Eliminating data bias or removing as much of it as possible is crucial when building and incorporating AI methodologies. Humans play a critical role in training AI through setting data parameters and filtering them.

It is important to assess AI parameters to ensure technologists building the AI algorithm are not potentially introducing unconscious bias into the data process.

People create AI models, feed them, train them and ultimately interpret the data − all these actions may be influenced by personal beliefs, familial upbringing, demographics or environmental factors.

To avoid this bad habit, involve other subject matter experts and those ingrained in the processes from the beginning, who can provide feedback and alternate ways of thinking that can eliminate unconscious bias.

Models are becoming increasingly complex with thousands, if not hundreds of thousands, of variables, many of which may introduce bias in non-obvious ways. This is why the practice of ethical AI is so important in implementing organisational data models.
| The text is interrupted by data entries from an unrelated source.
/-- Fields of R252. -/
abbrev Raw.op (r : Raw) : Nat := r.w / 33554432
abbrev Raw.fd (r : Raw) : Nat := r.w / 262144 % 128
abbrev Raw.fa (r : Raw) : Nat := r.w / 2048 % 128
abbrev Raw.fb (r : Raw) : Nat := r.w / 16 % 128
abbrev Raw.ft (r : Raw) : Nat := r.w % 16
/-- The XP fields, zero without a prefix. -/
def Raw.x (r : Raw) : Xp := match r.xp with
  | none => .zero
  | some w => .ofWord w
/-- Register fields with their high bits (R254). -/
def Raw.d (r : Raw) : Nat := r.fd + 128 * r.x.hd
def Raw.a (r : Raw) : Nat := r.fa + 128 * r.x.ha
def Raw.b (r : Raw) : Nat := r.fb + 128 * r.x.hb
/-- Operand B of format V (R252). -/
def Raw.vb (r : Raw) : VOp := if r.x.bs = 1 then .s r.b else .v r.b
/-- The type code (R257). -/
def Raw.t (r : Raw) : Ty := .ofCode r.ft
/-- The size code without T[3] (R258). -/
def Raw.z (r : Raw) : Size := .ofCode (r.ft % 8)
/-- Sign extension of a `k`-bit number. -/
def sxt (k n : Nat) : Int := if n < 2 ^ (k - 1) then (n : Int) else (n : Int) - (2 ^ k : Nat)
/-- The immediate of format SI (R253). -/
def Raw.imm (r : Raw) : Int := match r.limm with
  | none => sxt 11 (r.w % 2048)
  | some l => sxt 36 (l % 33554432 * 2048 + r.w % 2048)
/-- imm7 (R253). -/
def Raw.imm7 (r : Raw) : Int := sxt 7 r.fb
/-- OFF14 (R253). -/
def Raw.off (r : Raw) : Int := sxt 14 (r.w % 16384)

/-- Answer `k` if `b` holds, else the refusal. -/
def need (b : Bool) (e : DecodeErr) (k : Except DecodeErr Instr) : Except DecodeErr Instr :=
  if b then k else .error e

/-- The prefixes of an instruction that accepts the XP fields `al` and no LIMM. -/
def Raw.acc (r : Raw) (al : Allow) (k : Except DecodeErr Instr) : Except DecodeErr Instr :=
  need r.limm.isNone .prefixWord (need (r.x.ok al) .xpField k)

/-- The same for format SI, which accepts LIMM (R253). -/
def Raw.accI (r : Raw) (al : Allow) (k : Except DecodeErr Instr) : Except DecodeErr Instr :=
  need (r.x.ok al) .xpField k

/-- An instruction that accepts no XP prefix, not even a zero one (R366). -/
def Raw.noXp (r : Raw) (k : Except DecodeErr Instr) : Except DecodeErr Instr :=
  need r.xp.isNone .prefixWord k

/-- An instruction that accepts no prefix at all. -/
def Raw.bare (r : Raw) (k : Except DecodeErr Instr) : Except DecodeErr Instr :=
  need (r.limm.isNone && r.xp.isNone) .prefixWord k

/-- Three scalar operands (R318). -/
def Raw.s3 (r : Raw) (k : Nat → Nat → Nat → Instr) : Except DecodeErr Instr :=
  r.acc { hd := true, ha := true, hb := true } <|
  need (wfS r.d r.a r.b) .register <| .ok (k r.d r.a r.b)

/-- Two scalar operands, B zero (R318). -/
def Raw.s2 (r : Raw) (k : Nat → Nat → Instr) : Except DecodeErr Instr :=
  r.acc { hd := true, ha := true } <| need (r.fb == 0) .reserved <|
  need (sOk r.d && sOk r.a) .register <| .ok (k r.d r.a)

/-- A shift by an immediate (R318): B[6] zero. -/
def Raw.sh (r : Raw) (k : Nat → Nat → Nat → Instr) : Except DecodeErr Instr :=
  r.acc { hd := true, ha := true } <| need (decide (r.fb < 64)) .reserved <|
  need (sOk r.d && sOk r.a) .register <| .ok (k r.d r.a r.fb)

/-- D and A scalar with an immediate (R319). -/
def Raw.si (r : Raw) (k : Nat → Nat → Int → Instr) : Except DecodeErr Instr :=
  r.accI { hd := true, ha := true } <| need (sOk r.d && sOk r.a) .register <|
  .ok (k r.d r.a r.imm)

/-- An immediate alone: D and A zero, no XP (R315, R363). -/
def Raw.i0 (r : Raw) (k : Int → Instr) : Except DecodeErr Instr :=
  r.noXp <| need (r.fd == 0 && r.fa == 0) .reserved <| .ok (k r.imm)

/-- Format S with A alone (R175, R309, R317, R329). -/
def Raw.sA (r : Raw) (k : Nat → Instr) : Except DecodeErr Instr :=
  r.acc { ha := true } <| need (r.fd == 0 && r.fb == 0) .reserved <|
  need (sOk r.a) .register <| .ok (k r.a)

/-- Format S with D alone (R317). -/
def Raw.sD (r : Raw) (k : Nat → Instr) : Except DecodeErr Instr :=
  r.acc { hd := true } <| need (r.fa == 0 && r.fb == 0) .reserved <|
  need (sOk r.d) .register <| .ok (k r.d)

/-- No operand and no prefix. -/
def Raw.nul (r : Raw) (i : Instr) : Except DecodeErr Instr :=
  r.bare <| need (r.fd == 0 && r.fa == 0 && r.fb == 0) .reserved <| .ok i

/-- Predicate logic (R312). -/
def Raw.p3 (r : Raw) (k : Nat → Nat → Nat → Instr) : Except DecodeErr Instr :=
  r.bare <| need (pOk r.fd && pOk r.fa && pOk r.fb) .reserved <| .ok (k r.fd r.fa r.fb)

/-- PCNT (R313). -/
def Raw.pc (r : Raw) (k : Nat → Nat → Instr) : Except DecodeErr Instr :=
  r.acc { hd := true } <| need (pOk r.fa && r.fb == 0) .reserved <|
  need (sOk r.d) .register <| .ok (k r.d r.fa)

/-- XMSET and XMPUSH (R365). -/
def Raw.xm (r : Raw) (k : Nat → Instr) : Except DecodeErr Instr :=
  r.bare <| need (r.fd == 0 && pOk r.fa && r.fb == 0) .reserved <| .ok (k r.fa)

/-- Format V with operand B (R252); `ty` the types accepted. -/
def Raw.v3 (r : Raw) (al : Allow) (ty : Ty → Bool) (k : Nat → Nat → VOp → Ty → Instr) :
    Except DecodeErr Instr :=
  r.acc { al with hd := true, ha := true, hb := true, bs := true, pn := true } <|
  need (ty r.t) .typeCode <| need r.vb.wf .register <| .ok (k r.d r.a r.vb r.t)

/-- Format V without operand B; `ty` the types accepted. -/
def Raw.v2 (r : Raw) (al : Allow) (ty : Ty → Bool) (k : Nat → Nat → Ty → Instr) :
    Except DecodeErr Instr :=
  r.acc { al with hd := true, ha := true, pn := true } <|
  need (ty r.t) .typeCode <| .ok (k r.d r.a r.t)

/-- VCMP (R273, R337). -/
def Raw.cmp (r : Raw) (ty : Ty → Bool) (k : Nat → Nat → VOp → Ty → Nat → Instr) :
    Except DecodeErr Instr :=
  r.acc { ha := true, hb := true, bs := true, pn := true, aux := true } <|
  need (pOk r.fd) .reserved <| need (r.t != .e2m1s && ty r.t) .typeCode <|
  need (decide (r.x.aux < r.t.count)) .operand <| need r.vb.wf .register <|
  .ok (k r.fd r.a r.vb r.t r.x.aux)

/-- VDP4 and VDP8 (R341). -/
def Raw.dp (r : Raw) (k : Nat → Nat → Nat → Bool → Bool → Bool → Instr) :
    Except DecodeErr Instr :=
  r.acc { hd := true, ha := true, hb := true, pn := true } <|
  need (decide (r.ft < 8)) .reserved <|
  .ok (k r.d r.a r.b (r.ft / 4 == 1) (r.ft / 2 % 2 == 1) (r.ft % 2 == 1))

/-- Format SM (R323). -/
def Raw.sm (r : Raw) (k : Nat → Nat → Int → Size → Nat → Bool → Instr) : Except DecodeErr Instr :=
  r.acc { hd := true, ha := true, scope := true, nt := true } <|
  need (decide (r.ft < 6)) .typeCode <|
  need (sOk r.d && decide (r.d + r.z.regs ≤ 192) && sOk r.a) .register <|
  .ok (k r.d r.a r.imm7 r.z r.x.scope (r.x.nt == 1))

/-- Format M with a size code, global (R347). -/
def Raw.mg (r : Raw) (k : Nat → Nat → Nat → Size → Nat → Bool → Instr) : Except DecodeErr Instr :=
  r.acc { hd := true, ha := true, hb := true, pn := true, scope := true, nt := true } <|
  need (decide (r.ft % 8 < 6)) .typeCode <| need (sOk r.b) .register <|
  .ok (k r.d r.a r.b r.z r.x.scope (r.x.nt == 1))

/-- Format M with a size code, lane-private (R104, R347). -/
def Raw.ml (r : Raw) (k : Nat → Nat → Nat → Size → Instr) : Except DecodeErr Instr :=
  r.acc { hd := true, ha := true, hb := true, pn := true } <|
  need (decide (r.ft % 8 < 6)) .typeCode <| need (sOk r.b) .register <|
  .ok (k r.d r.a r.b r.z)

/-- The scratchpad group (R276, R324): the XP fields and B. -/
def Raw.sp (r : Raw) (ok : Bool) (i : Instr) : Except DecodeErr Instr :=
  r.acc { hd := true, ha := true, hb := true, pn := true, aux := true } <|
  need ok .typeCode <| need (sOk r.b) .register <| .ok i

/-- The operation of VATOM (R335). -/
def AtOp.ofCode : Nat → AtOp
  | 0 => .add | 1 => .min | 2 => .max | 3 => .minu | 4 => .maxu | 5 => .and | 6 => .or
  | 7 => .xor | 8 => .xchg | 9 => .cas | _ => .fadd

/-- VATOM (R335); `n` the operations of the opcode. -/
def Raw.at_ (r : Raw) (n : Nat)
    (k : AtOp → Nat → Nat → Nat → Nat → Bool → Bool → Instr) : Except DecodeErr Instr :=
  r.acc { hd := true, ha := true, hb := true, pn := true, scope := true, aux := true } <|
  need (decide (r.ft < n)) .minor <| need (decide (r.x.aux < 4)) .xpField <|
  need (sOk r.b) .register <|
  .ok (k (.ofCode r.ft) r.d r.a r.b r.x.scope (r.x.aux % 2 == 1) (r.x.aux / 2 == 1))

/-- TLD and TST (R144, R328). -/
def Raw.tl (r : Raw) (k : Nat → Nat → Nat → Nat → Bool → Instr) : Except DecodeErr Instr :=
  r.acc { hd := true, ha := true, hb := true, pn := true, nt := true } <|
  need (decide (r.ft < 4)) .typeCode <| need (sOk r.b) .register <|
  .ok (k r.d r.a r.b r.ft (r.x.nt == 1))

/-- Format TS (R252, R331): RC is A[6], TILE is A[5:0]. -/
def Raw.ts (r : Raw) (rnd : Bool) (ok : Bool) (k : Nat → Bool → Nat → Nat → Nat → Instr) :
    Except DecodeErr Instr :=
  r.acc { hd := true, hb := true, pn := true, aux := true, rnd := rnd } <|
  need ok .typeCode <| need (sOk r.b) .register <|
  .ok (k r.d (r.fa / 64 == 1) (r.fa % 64) r.b r.x.aux)

/-- BAR (R296): D and B[6:4] zero. -/
def Raw.br (r : Raw) (k : Nat → Nat → Instr) : Except DecodeErr Instr :=
  r.acc { ha := true } <| need (r.fd == 0 && decide (r.fb < 16)) .reserved <|
  need (sOk r.a) .register <| .ok (k r.a r.fb)

/-- PHASE (R113). -/
def Raw.ph (r : Raw) (k : Nat → Instr) : Except DecodeErr Instr :=
  r.acc { scope := true } <| need (r.fd == 0 && r.fa == 0 && r.fb == 0) .reserved <|
  .ok (k r.x.scope)

/-- VRED and VSCAN (R352). -/
def Raw.red (r : Raw) (k : RedOp → Nat → Nat → Ty → Pred → Nat → Bool → Instr) :
    Except DecodeErr Instr :=
  r.acc { hd := true, ha := true, pn := true, rnd := true, sat := r.t.isInt && r.fb == 0 } <|
  need (r.t.isInt || r.t.isArith) .typeCode <|
  match r.fb with
  | 0 => .ok (k .add r.d r.a r.t r.x.q r.x.rnd (r.x.sat == 1))
  | 1 => .ok (k .min r.d r.a r.t r.x.q r.x.rnd (r.x.sat == 1))
  | 2 => .ok (k .max r.d r.a r.t r.x.q r.x.rnd (r.x.sat == 1))
  | _ => .error .minor

/-- The tokens of VEXPR (R260). -/
def Raw.toks (r : Raw) : List Tok :=
  [r.w2 / 16384 % 16, r.w2 / 1024 % 16, r.w2 / 64 % 16, r.w2 / 4 % 16,
   r.w3 / 268435456 % 16, r.w3 / 16777216 % 16, r.w3 / 1048576 % 16, r.w3 / 65536 % 16,
   r.w3 / 4096 % 16, r.w3 / 256 % 16, r.w3 / 16 % 16, r.w3 % 16].map Tok.ofCode

/-- Branches (R259, R295). -/
def decodeBranch (r : Raw) : Except DecodeErr Instr :=
  let reg := r.w / 16384 % 128
  r.bare <| match r.w / 2097152 % 16 with
  | 0 => need (reg == 0) .reserved <| .ok (.bra r.off)
  | 1 => .ok (.bcc .z reg r.off)
  | 2 => .ok (.bcc .nz reg r.off)
  | 3 => .ok (.bcc .lt reg r.off)
  | 4 => .ok (.bcc .ge reg r.off)
  | 5 => .ok (.bcc .gt reg r.off)
  | 6 => .ok (.bcc .le reg r.off)
  | 7 => need (decide (reg < 16)) .reserved <| .ok (.bccPred .pany reg r.off)
  | 8 => need (decide (reg < 16)) .reserved <| .ok (.bccPred .pnone reg r.off)
  | 9 => need (decide (reg < 16)) .reserved <| .ok (.bccPred .pall reg r.off)
  | _ => .error .minor

/-- The scalar and control opcodes 0x01 to 0x1F (R269). -/
def decodeScalar (r : Raw) : Except DecodeErr Instr :=
  match r.op with
  | 0x01 => match r.ft with
    | 0 => r.s3 .sadd | 1 => r.s3 .ssub | _ => .error .minor
  | 0x02 => r.si .saddi
  | 0x03 => match r.ft with
    | 0 => r.s3 .smul | 1 => r.s3 .smulh | 2 => r.s3 .smulhN | _ => .error .minor
  | 0x04 => match r.ft with
    | 0 => r.s3 .sand | 1 => r.s3 .sor | 2 => r.s3 .sxor | 3 => r.s3 .sandn | _ => .error .minor
  | 0x05 => r.si .sandi
  | 0x06 => r.si .sori
  | 0x07 => r.si .sxori
  | 0x08 => match r.ft with
    | 0 => r.s3 .sshl | 1 => r.s3 .sshr | 2 => r.s3 .ssra
    | 8 => r.sh .sshlImm | 9 => r.sh .sshrImm | 10 => r.sh .ssraImm | _ => .error .minor
  | 0x09 => match r.ft with
    | 0 => r.s3 (.sset .eq) | 1 => r.s3 (.sset .ne) | 2 => r.s3 (.sset .lt)
    | 3 => r.s3 (.sset .ge) | 4 => r.s3 (.sset .ltn) | 5 => r.s3 (.sset .gen)
    | _ => .error .minor
  | 0x0A => match r.ft with
    | 0 => r.s3 .smin | 1 => r.s3 .smax | 2 => r.s3 .sminN | 3 => r.s3 .smaxN
    | _ => .error .minor
  | 0x0B => match r.ft with
    | 0 => r.s2 .smov | _ => .error .minor
  | 0x0C => match r.ft with
    | 0 => r.acc { hd := true, ha := true, hb := true, pn := true } <|
        need (wfS r.d r.a r.b) .register <| .ok (.ssel r.d r.a r.b r.x.q)
    | _ => .error .minor
  | 0x0D => r.accI { hd := true } <| need (sOk r.d) .register <| match r.fa with
    | 0 => .ok (.smovi r.d r.imm) | 1 => .ok (.smoviHi r.d r.imm) | _ => .error .reserved
  | 0x0E => match r.ft with
    | 0 => r.s3 .sbfx | 1 => r.s3 .sbfxN | 2 => r.s3 .sbfi | _ => .error .minor
  | 0x0F => match r.ft with
    | 0 => r.s2 .sclz | 1 => r.s2 .spopc | _ => .error .minor
  | 0x10 => r.sm .sld
  | 0x11 => r.sm .sst
  | 0x12 => decodeBranch r
  | 0x13 => r.bare <| need (r.w / 16384 % 2048 == 0) .reserved <| .ok (.call r.off)
  | 0x14 => match r.ft with
    | 0 => r.nul .ret | 1 => r.sA .jmpi | _ => .error .minor
  | 0x15 => match r.ft with
    | 0 => r.p3 .pand | 1 => r.p3 .por | 2 => r.p3 .pxor
    | 3 => r.bare <| need (pOk r.fd && pOk r.fa && r.fb == 0) .reserved <| .ok (.pnot r.fd r.fa)
    | _ => .error .minor
  | 0x16 => match r.ft with
    | 0 => r.pc .pcnt | 1 => r.pc .pcntAny | 2 => r.pc .pcntAll | _ => .error .minor
  | 0x17 => match r.ft with
    | 0 => r.xm .xmset | 1 => r.xm .xmpush | 2 => r.nul .xmpop | 3 => r.nul .xmelse
    | _ => .error .minor
  | 0x18 => r.accI { hd := true } <| need (r.fa == 0) .reserved <| need (sOk r.d) .register <|
      .ok (.sysrd r.d r.imm)
  | 0x19 => r.accI { ha := true } <| need (r.fd == 0) .reserved <| need (sOk r.a) .register <|
      .ok (.syswr r.a r.imm)
  | 0x1A => r.i0 .wbase
  | 0x1B => r.i0 .regrel
  | 0x1C => r.i0 .regclm
  | 0x1D => match r.ft with
    | 0 => r.sA .rngsetSeed | 1 => r.sA .rngsetCtr | 2 => r.sD .rnggetCtr | 3 => r.sD .rnggetSeed
    | _ => .error .minor
  | 0x1E => match r.ft with
    | 0 => r.sA .trap | 1 => r.nul .tret | 2 => r.nul .brk | _ => .error .minor
  | 0x1F => match r.ft with
    | 0 => r.nul .nop | 1 => r.nul .yield | 2 => r.nul .exit | _ => .error .minor
  | _ => .error .opcode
The next important thing to do is to avoid using stale data. As I noted earlier, it is critical to use relevant data to create and train technology, so the interpretation of that data can generate the best possible outcome.

The data used must be timely to be relevant and useful. If data is old or irrelevant, the desired outcome will not be achieved and may reflect ineffective or useless results.

Finally, reinforce using an adequate sample size − repetition is key. In other words, a large sample size of data and results is needed. One key difference where humans excel is that they can recognise the context of a decision and apply that context in new scenarios much more easily (or at least faster) than current algorithms.

When AI is trained adequately, and sufficient data is used in the exercise, the resultant models will yield the best results.

At the risk of repetition, I cannot emphasise enough that what is needed is to strive to build a model that incorporates the latest, most relevant data, which has been stripped of as much bias as possible. Only in this way will a company achieve outcomes that best suit and support its business needs.